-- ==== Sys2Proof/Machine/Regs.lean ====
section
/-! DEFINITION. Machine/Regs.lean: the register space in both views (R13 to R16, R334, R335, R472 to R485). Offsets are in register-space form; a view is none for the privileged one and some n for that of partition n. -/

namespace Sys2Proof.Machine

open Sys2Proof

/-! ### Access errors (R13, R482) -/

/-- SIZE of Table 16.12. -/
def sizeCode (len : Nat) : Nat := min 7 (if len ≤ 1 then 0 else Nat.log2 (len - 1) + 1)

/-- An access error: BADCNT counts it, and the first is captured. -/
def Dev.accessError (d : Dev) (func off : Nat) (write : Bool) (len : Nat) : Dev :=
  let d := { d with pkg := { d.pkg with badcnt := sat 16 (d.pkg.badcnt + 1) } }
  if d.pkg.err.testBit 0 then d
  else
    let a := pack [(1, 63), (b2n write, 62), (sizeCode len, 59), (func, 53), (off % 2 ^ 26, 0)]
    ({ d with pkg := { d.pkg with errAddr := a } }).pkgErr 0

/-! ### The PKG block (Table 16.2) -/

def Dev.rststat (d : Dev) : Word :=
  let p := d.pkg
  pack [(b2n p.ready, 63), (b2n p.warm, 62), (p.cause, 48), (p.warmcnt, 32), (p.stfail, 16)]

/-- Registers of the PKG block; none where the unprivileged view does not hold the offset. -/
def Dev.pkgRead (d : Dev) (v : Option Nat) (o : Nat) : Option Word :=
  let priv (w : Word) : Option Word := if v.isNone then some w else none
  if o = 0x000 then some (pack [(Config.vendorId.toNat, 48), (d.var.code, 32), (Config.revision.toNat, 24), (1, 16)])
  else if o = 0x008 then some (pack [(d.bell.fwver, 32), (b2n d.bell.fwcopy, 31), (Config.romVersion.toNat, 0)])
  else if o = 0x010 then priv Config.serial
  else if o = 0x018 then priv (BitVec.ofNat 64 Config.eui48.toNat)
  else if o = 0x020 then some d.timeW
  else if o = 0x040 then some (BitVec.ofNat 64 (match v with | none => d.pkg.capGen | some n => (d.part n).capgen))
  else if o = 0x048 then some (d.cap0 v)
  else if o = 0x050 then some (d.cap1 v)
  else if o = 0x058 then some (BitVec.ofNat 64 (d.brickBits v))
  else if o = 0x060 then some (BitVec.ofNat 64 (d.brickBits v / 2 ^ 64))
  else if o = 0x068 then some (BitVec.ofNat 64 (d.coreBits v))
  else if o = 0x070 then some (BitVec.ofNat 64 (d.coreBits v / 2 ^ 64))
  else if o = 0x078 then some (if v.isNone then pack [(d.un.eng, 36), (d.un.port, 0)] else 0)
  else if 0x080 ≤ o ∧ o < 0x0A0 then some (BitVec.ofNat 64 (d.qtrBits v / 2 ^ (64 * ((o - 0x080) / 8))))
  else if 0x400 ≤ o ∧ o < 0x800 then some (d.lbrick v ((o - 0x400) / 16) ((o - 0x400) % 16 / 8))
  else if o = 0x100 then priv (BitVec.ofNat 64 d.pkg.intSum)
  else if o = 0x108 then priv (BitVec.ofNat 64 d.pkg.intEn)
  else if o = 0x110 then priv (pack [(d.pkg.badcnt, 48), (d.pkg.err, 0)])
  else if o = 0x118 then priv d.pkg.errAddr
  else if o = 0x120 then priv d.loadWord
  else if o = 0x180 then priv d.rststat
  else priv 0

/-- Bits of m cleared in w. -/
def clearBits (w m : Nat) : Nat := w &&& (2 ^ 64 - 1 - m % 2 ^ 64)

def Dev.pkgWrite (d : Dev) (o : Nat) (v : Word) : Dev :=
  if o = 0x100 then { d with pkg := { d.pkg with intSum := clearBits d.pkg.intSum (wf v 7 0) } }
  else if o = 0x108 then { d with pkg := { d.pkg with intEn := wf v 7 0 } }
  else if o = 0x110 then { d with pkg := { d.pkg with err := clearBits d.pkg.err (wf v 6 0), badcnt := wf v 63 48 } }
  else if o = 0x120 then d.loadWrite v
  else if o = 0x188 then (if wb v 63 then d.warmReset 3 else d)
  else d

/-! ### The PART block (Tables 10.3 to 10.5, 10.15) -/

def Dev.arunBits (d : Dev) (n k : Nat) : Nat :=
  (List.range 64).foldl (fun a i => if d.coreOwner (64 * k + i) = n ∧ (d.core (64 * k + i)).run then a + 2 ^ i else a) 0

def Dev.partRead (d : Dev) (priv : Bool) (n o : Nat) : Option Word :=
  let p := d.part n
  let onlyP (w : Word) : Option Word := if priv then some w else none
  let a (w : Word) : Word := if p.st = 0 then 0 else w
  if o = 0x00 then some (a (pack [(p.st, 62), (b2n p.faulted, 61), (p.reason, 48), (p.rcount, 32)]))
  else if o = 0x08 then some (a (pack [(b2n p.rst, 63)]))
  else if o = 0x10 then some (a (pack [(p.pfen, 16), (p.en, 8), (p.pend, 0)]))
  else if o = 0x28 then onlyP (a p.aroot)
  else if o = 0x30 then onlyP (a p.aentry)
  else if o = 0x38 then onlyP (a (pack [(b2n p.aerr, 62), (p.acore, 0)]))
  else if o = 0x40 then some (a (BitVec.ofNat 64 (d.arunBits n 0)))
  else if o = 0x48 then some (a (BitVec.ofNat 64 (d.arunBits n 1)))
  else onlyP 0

...

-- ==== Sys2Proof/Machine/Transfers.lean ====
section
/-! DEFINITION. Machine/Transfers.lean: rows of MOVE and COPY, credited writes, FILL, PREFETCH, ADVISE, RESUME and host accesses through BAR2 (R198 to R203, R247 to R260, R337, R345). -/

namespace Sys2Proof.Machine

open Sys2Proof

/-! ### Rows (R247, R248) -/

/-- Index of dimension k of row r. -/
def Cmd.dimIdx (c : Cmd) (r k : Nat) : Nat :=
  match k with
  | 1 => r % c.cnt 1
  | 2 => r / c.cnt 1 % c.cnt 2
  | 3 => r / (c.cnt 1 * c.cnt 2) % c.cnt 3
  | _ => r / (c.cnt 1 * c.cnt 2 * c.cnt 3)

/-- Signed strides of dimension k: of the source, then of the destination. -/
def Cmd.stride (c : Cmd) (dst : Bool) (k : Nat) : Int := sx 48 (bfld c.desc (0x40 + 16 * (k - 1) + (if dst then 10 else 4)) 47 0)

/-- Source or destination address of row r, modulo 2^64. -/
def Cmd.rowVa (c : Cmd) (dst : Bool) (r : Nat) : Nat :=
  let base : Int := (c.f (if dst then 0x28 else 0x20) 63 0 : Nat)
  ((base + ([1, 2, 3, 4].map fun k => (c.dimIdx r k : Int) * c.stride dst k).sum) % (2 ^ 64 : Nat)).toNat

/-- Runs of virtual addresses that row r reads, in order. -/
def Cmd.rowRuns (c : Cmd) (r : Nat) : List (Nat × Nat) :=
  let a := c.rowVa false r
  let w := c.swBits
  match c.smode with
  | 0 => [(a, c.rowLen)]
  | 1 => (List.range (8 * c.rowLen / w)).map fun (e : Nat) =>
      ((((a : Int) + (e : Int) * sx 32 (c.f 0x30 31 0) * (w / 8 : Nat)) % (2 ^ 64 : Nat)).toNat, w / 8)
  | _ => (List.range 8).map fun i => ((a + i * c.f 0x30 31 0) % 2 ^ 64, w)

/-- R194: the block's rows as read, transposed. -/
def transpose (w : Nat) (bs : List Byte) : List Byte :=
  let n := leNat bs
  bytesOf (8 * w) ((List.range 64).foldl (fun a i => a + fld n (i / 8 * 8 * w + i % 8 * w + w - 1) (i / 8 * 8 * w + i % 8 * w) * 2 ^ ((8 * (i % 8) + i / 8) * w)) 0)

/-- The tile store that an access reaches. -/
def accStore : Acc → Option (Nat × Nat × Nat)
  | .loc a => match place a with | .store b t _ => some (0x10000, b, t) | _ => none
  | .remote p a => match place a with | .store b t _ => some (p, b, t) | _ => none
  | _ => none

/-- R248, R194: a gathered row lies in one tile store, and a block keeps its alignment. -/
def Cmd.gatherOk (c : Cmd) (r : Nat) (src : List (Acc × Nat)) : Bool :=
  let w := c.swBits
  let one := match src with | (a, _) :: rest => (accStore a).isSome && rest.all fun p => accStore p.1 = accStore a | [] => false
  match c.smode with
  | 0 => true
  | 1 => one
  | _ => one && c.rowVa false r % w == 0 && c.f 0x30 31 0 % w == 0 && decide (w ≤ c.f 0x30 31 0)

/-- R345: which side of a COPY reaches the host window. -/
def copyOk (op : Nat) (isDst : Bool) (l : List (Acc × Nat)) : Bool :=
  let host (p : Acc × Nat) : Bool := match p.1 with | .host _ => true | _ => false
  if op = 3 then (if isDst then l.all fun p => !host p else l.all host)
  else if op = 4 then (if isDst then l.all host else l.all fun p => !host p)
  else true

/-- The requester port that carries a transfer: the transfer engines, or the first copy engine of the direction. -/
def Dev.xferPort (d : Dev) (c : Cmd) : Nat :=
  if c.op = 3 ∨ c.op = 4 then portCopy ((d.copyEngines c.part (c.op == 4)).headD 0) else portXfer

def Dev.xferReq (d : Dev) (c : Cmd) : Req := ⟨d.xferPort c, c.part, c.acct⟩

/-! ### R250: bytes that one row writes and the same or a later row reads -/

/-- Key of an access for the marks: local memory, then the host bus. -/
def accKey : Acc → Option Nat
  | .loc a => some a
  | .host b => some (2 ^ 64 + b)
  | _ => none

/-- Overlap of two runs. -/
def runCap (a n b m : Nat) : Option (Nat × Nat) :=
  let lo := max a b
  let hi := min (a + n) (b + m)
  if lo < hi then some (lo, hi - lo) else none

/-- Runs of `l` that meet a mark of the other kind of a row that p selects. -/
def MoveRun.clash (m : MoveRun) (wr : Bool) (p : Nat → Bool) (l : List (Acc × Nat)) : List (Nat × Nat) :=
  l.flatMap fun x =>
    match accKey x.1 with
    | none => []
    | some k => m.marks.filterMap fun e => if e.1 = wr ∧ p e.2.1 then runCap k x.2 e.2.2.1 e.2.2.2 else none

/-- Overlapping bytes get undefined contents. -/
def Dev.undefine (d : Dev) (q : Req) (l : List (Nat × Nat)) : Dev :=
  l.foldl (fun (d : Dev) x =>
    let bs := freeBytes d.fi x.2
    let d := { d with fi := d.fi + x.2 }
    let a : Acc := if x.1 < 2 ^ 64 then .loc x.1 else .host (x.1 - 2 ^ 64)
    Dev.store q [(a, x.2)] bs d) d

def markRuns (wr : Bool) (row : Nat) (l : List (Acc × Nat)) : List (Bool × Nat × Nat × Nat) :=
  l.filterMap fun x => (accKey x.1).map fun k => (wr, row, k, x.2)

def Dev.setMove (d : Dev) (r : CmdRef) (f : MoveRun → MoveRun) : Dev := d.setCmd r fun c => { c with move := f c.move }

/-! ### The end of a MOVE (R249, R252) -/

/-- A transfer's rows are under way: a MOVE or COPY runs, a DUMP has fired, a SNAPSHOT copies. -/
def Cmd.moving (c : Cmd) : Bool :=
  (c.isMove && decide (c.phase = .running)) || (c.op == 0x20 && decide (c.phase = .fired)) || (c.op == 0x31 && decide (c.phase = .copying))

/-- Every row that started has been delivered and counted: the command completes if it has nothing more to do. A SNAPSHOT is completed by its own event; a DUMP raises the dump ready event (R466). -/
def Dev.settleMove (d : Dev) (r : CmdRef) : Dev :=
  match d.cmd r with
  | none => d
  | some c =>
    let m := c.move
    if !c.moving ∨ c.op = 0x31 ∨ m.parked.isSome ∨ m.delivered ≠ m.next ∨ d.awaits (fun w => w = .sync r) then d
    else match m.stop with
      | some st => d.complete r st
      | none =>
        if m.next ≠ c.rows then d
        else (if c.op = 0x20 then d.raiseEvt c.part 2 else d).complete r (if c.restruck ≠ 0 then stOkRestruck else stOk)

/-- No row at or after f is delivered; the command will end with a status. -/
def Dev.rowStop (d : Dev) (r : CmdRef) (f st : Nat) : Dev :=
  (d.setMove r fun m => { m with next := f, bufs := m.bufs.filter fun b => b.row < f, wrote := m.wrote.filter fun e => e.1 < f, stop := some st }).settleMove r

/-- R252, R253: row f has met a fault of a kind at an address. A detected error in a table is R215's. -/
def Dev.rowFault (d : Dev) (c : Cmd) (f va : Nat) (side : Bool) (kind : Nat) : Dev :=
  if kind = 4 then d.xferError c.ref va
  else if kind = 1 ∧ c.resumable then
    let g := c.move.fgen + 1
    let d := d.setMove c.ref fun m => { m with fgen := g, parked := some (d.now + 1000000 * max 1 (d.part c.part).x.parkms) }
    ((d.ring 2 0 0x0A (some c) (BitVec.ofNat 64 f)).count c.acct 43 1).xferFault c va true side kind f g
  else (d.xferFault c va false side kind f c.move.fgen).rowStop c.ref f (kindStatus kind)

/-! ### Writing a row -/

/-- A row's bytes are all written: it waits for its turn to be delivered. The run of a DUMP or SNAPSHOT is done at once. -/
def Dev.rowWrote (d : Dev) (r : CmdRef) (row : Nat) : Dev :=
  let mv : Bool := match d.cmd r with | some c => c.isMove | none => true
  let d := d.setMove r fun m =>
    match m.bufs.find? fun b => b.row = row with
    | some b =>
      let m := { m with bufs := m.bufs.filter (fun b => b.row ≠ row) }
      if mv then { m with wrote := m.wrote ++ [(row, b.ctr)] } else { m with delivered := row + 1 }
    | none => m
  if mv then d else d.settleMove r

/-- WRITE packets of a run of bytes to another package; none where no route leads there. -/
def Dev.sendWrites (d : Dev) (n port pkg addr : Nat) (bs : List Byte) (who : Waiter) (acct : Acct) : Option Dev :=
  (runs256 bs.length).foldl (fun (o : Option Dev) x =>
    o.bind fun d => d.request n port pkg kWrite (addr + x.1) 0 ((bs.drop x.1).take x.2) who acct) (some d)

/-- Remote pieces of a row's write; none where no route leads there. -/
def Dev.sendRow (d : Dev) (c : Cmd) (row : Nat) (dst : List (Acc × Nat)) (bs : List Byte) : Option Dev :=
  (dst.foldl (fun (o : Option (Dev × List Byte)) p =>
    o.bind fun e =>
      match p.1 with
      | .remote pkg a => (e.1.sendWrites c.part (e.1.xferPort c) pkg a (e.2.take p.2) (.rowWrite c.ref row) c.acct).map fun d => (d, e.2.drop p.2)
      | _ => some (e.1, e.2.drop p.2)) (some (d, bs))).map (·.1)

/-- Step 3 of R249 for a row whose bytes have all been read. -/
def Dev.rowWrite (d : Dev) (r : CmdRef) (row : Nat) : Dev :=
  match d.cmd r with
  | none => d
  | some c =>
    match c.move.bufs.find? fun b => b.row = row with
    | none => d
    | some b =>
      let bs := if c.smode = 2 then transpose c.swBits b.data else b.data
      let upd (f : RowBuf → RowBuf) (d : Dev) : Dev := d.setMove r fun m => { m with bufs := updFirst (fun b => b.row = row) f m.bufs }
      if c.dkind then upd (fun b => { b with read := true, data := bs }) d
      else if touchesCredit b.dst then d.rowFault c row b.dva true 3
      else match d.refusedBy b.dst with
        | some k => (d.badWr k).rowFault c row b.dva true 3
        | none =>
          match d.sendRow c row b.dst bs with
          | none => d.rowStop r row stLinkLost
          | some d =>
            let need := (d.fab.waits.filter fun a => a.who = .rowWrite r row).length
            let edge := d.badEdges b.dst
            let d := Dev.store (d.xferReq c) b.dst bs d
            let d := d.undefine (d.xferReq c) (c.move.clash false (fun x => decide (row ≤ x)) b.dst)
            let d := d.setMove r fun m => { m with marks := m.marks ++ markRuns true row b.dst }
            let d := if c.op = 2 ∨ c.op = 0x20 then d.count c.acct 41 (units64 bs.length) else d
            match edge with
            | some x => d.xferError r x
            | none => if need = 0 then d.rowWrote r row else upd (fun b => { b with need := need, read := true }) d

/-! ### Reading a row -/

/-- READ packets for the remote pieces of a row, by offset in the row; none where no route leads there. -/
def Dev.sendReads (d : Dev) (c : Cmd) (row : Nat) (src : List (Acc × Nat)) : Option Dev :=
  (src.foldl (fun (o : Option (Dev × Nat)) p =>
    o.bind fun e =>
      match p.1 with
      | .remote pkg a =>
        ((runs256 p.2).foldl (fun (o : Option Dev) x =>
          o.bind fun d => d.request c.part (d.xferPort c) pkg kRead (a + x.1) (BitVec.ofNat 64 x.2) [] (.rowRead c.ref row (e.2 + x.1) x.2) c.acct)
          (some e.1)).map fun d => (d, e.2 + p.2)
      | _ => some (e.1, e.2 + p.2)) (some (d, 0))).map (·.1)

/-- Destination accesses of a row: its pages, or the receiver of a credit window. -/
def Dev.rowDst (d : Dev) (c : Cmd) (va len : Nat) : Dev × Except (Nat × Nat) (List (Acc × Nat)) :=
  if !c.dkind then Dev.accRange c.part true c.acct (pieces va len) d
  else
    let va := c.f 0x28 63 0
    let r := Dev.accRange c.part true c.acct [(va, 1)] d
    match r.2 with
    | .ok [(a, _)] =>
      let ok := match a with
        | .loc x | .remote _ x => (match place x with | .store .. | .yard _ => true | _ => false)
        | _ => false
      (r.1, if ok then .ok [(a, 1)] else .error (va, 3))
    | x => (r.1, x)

TASK BRIEF = Return every line holding the word "base" from the records.

THE COMPLETED TASK =
  let base : Int := (c.f (if dst then 0x28 else 0x20) 63 0 : Nat)
  ((base + ([1, 2, 3, 4].map fun k => (c.dimIdx r k : Int) * c.stride dst k).sum) % (2 ^ 64 : Nat)).toNat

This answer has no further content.